▸ **Task description**
Here is a block of entries. Write out its lines exactly, from the first through the one containing "let e := Fmt.ofWord word".

Records drawn from a dataset
theorem panel_load (nMajor : Bool) (i : Hdr → PayX → Instr) (hi : ∀ h p s, exec (i h p) s = panelOp h p s nMajor) : ∀ h p s b x r m, MatFires h p s b [x] → ownRun s b = some r → r.panel (p.mctl.getLsbD 0) = none →
    scratchCell s b = some m →
    let word := entryWord s b p.bfmt.toNat
    let e := Fmt.ofWord word
    let legal := legalEntry word = true ∧ (nMajor = false → e.block = 0)
    (¬ legal → exec (i h p) s = .next (raiseFormat s b p.bfmt.toNat))
    ∧ (legal → (slotOf x 0 = none ∨ slotOf x 1 = none ∨ slotOf x 2 = none) → exec (i h p) s = .next (delivered h 0 s b 1 noVal false))
    ∧ ∀ a0 p0 w0, legal → slotOf x 0 = some a0 → slotOf x 1 = some p0 → slotOf x 2 = some w0 →
      let a := a0.toNat
      let pitch := p0.toNat
      let w := w0.toNat
      let kb := w % 256 + 1
      let ch := w / 2 ^ 16 % 256
      let align := if e.block = 0 then max 1 (e.cont / 8) else 2
      let rows := if nMajor then rowSpan e kb else kb
      let start (k n : Nat) : Nat := if nMajor then rowStart e (a + n * pitch) k else a + k * pitch + n * e.cont / 8
      let bad := 128 < kb ∨ r.nch ≤ ch ∨ (ch = 0 ∧ r.kin = true) ∨ w / 2 ^ 24 ≠ 0
      (bad → exec (i h p) s = .next (raise s b { cause := .illegalEncoding, detail := 3 }))
      ∧ (¬ bad → (a % align ≠ 0 ∨ pitch % align ≠ 0) → exec (i h p) s = .next (raise s b { cause := .addrOverflow, iters := [0, 0, 0], addr := a }))
      ∧ (¬ bad → a % align = 0 → pitch % align = 0 → ∀ k n, k < rows → n < r.n → Beyond e (start k n) →
        (∀ k' n', n' < r.n → k' < k ∨ (k' = k ∧ n' < n) → ¬ Beyond e (start k' n')) →
        exec (i h p) s = .next (raise s b { cause := .addrOverflow, iters := [0, k, n], n := n, addr := start k n }))
      ∧ (¬ bad → a % align = 0 → pitch % align = 0 → (∀ k n, k < rows → n < r.n → ¬ Beyond e (start k n)) →
        ∃ op q, exec (i h p) s = .next (putInst s (plans b op)) ∧ Makes b r op (some (r.setPanel (p.mctl.getLsbD 0) (some q)))
          ∧ q.entry = word ∧ q.gen = b.gen ∧ q.kb = kb ∧ q.kidx = w / 2 ^ 8 % 256 ∧ q.ch = ch ∧ q.rp = 0 ∧ q.elems.length = kb
          ∧ ∀ k n, k < kb → n < r.n → ((q.elems.getD k []).getD n (0, 0)) =
            if nMajor then rowElement s b m (p.mctl.toNat / 2 % 8) e (a + n * pitch) k
            else (0, scratchCode s b m (p.mctl.toNat / 2 % 8) (a + k * pitch + n * e.cont / 8) e.cont (n % 2 == 1))) := by
  intro h p s b x r m hf hr hp hm word e legal
  have he := hi h p s
  unfold panelOp at he
  rw [mat_fires _ hf] at he
  rw [if_pos (by unfold panelFree; rw [hr]; simp only [Option.any_some, pselOf]; rw [hp]; rfl)] at he
  simp only [List.getD_cons_zero, hr, hm] at he
  have hl : panelEntryBad s b p nMajor = if legalEntry word && (nMajor || e.block == 0) then none else some p.bfmt.toNat := rfl
  have hl2 : (legalEntry word && (nMajor || e.block == 0)) = true ↔ legal := by
    simp only [legal, Bool.and_eq_true, Bool.or_eq_true, beq_iff_eq]
    cases nMajor <;> simp
  rw [hl] at he
  refine ⟨?_, ?_, ?_⟩
  · intro h1
    rw [if_neg (fun h => h1 (hl2.1 h))] at he
    exact he
  · intro h1 h2
    rw [if_pos (hl2.2 h1)] at he
    rcases h2 with h2 | h2 | h2
    · simp only [h2] at he; exact he
    · simp only [h2] at he; cases h3 : slotOf x 0 <;> simp only [h3] at he <;> exact he
    · simp only [h2] at he; cases h3 : slotOf x 0 <;> cases h4 : slotOf x 1 <;> simp only [h3, h4] at he <;> exact he
  · intro a0 p0 w0 h1 h2 h3 h4 a pitch w kb ch align rows start bad
    rw [if_pos (hl2.2 h1)] at he
    simp only [h2, h3, h4] at he
    have hb : (128 < bits w0.toNat 7 0 + 1 ∨ r.nch ≤ bits w0.toNat 23 16 ∨ bits w0.toNat 23 16 = 0 ∧ r.kin = true ∨ bits w0.toNat 31 24 ≠ 0) ↔ bad := by
      simp only [bad, kb, ch, w, bits, Nat.reduceAdd, Nat.reduceSub, Nat.reducePow]
      have := w0.isLt
      rw [show w0.toNat / 16777216 % 256 = w0.toNat / 16777216 by omega, Nat.div_one]
    have hal : padAlign e = align := rfl
    refine ⟨?_, ?_, ?_, ?_⟩
    · intro h5; rw [if_pos (hb.2 h5)] at he; exact he
    · intro h5 h6
      have h6' : a0.toNat % padAlign (entryOf s b p.bfmt.toNat) ≠ 0 ∨ p0.toNat % padAlign (entryOf s b p.bfmt.toNat) ≠ 0 := h6
      rw [if_neg (fun h => h5 (hb.1 h)), if_pos h6'] at he
      exact he
    · intro h5 h6 h6' k n h7 h8 h9 h10
      rw [if_neg (fun h => h5 (hb.1 h)), if_neg (by rw [show a0.toNat % padAlign (entryOf s b p.bfmt.toNat) = 0 from h6, show p0.toNat % padAlign (entryOf s b p.bfmt.toNat) = 0 from h6']; simp)] at he
      have e1 : bits w0.toNat 7 0 + 1 = kb := by simp [bits, kb, w]
      have hpb : panelBad (entryOf s b p.bfmt.toNat) nMajor a0.toNat p0.toNat kb r.n = some (k, n) :=
        panelBad_some (k := k) (n := n) h7 h8 (by rw [panelStart]; exact h9) (fun k' n' a1 a2 => by rw [panelStart]; exact h10 k' n' a1 a2)
      rw [e1, hpb] at he
      rw [he]; simp only [panelStart]; rfl
    · intro h5 h6 h6' h7
      rw [if_neg (fun h => h5 (hb.1 h)), if_neg (by rw [show a0.toNat % padAlign (entryOf s b p.bfmt.toNat) = 0 from h6, show p0.toNat % padAlign (entryOf s b p.bfmt.toNat) = 0 from h6']; simp)] at he
      have e1 : bits w0.toNat 7 0 + 1 = kb := by simp [bits, kb, w]
      have hpb : panelBad (entryOf s b p.bfmt.toNat) nMajor a0.toNat p0.toNat kb r.n = none := panelBad_none (fun k n a1 a2 => by rw [panelStart]; exact h7 k n a1 a2)
      rw [e1, hpb] at he
      refine ⟨_, _, he, makes_load hr _ _, rfl, rfl, rfl, ?_, ?_, rfl, by simp, ?_⟩
      · simp [bits, w]
      · simp [bits, ch, w]
      · intro k n hk hn
        have hsw : swzOf p = p.mctl.toNat / 2 % 8 := by simp [swzOf, bits]
        simp only [List.getD_eq_getElem?_getD, List.getElem?_map, List.getElem?_range hk, List.getElem?_range hn, Option.map_some, Option.getD_some]
        rw [← hsw]
        unfold panelSpot
        split
        · exact readRow_eq ..
        · unfold readSpot; simp only [padElem_eq]; rfl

▸ **Exercise output**
theorem panel_load (nMajor : Bool) (i : Hdr → PayX → Instr) (hi : ∀ h p s, exec (i h p) s = panelOp h p s nMajor) : ∀ h p s b x r m, MatFires h p s b [x] → ownRun s b = some r → r.panel (p.mctl.getLsbD 0) = none →
    scratchCell s b = some m →
    let word := entryWord s b p.bfmt.toNat
    let e := Fmt.ofWord word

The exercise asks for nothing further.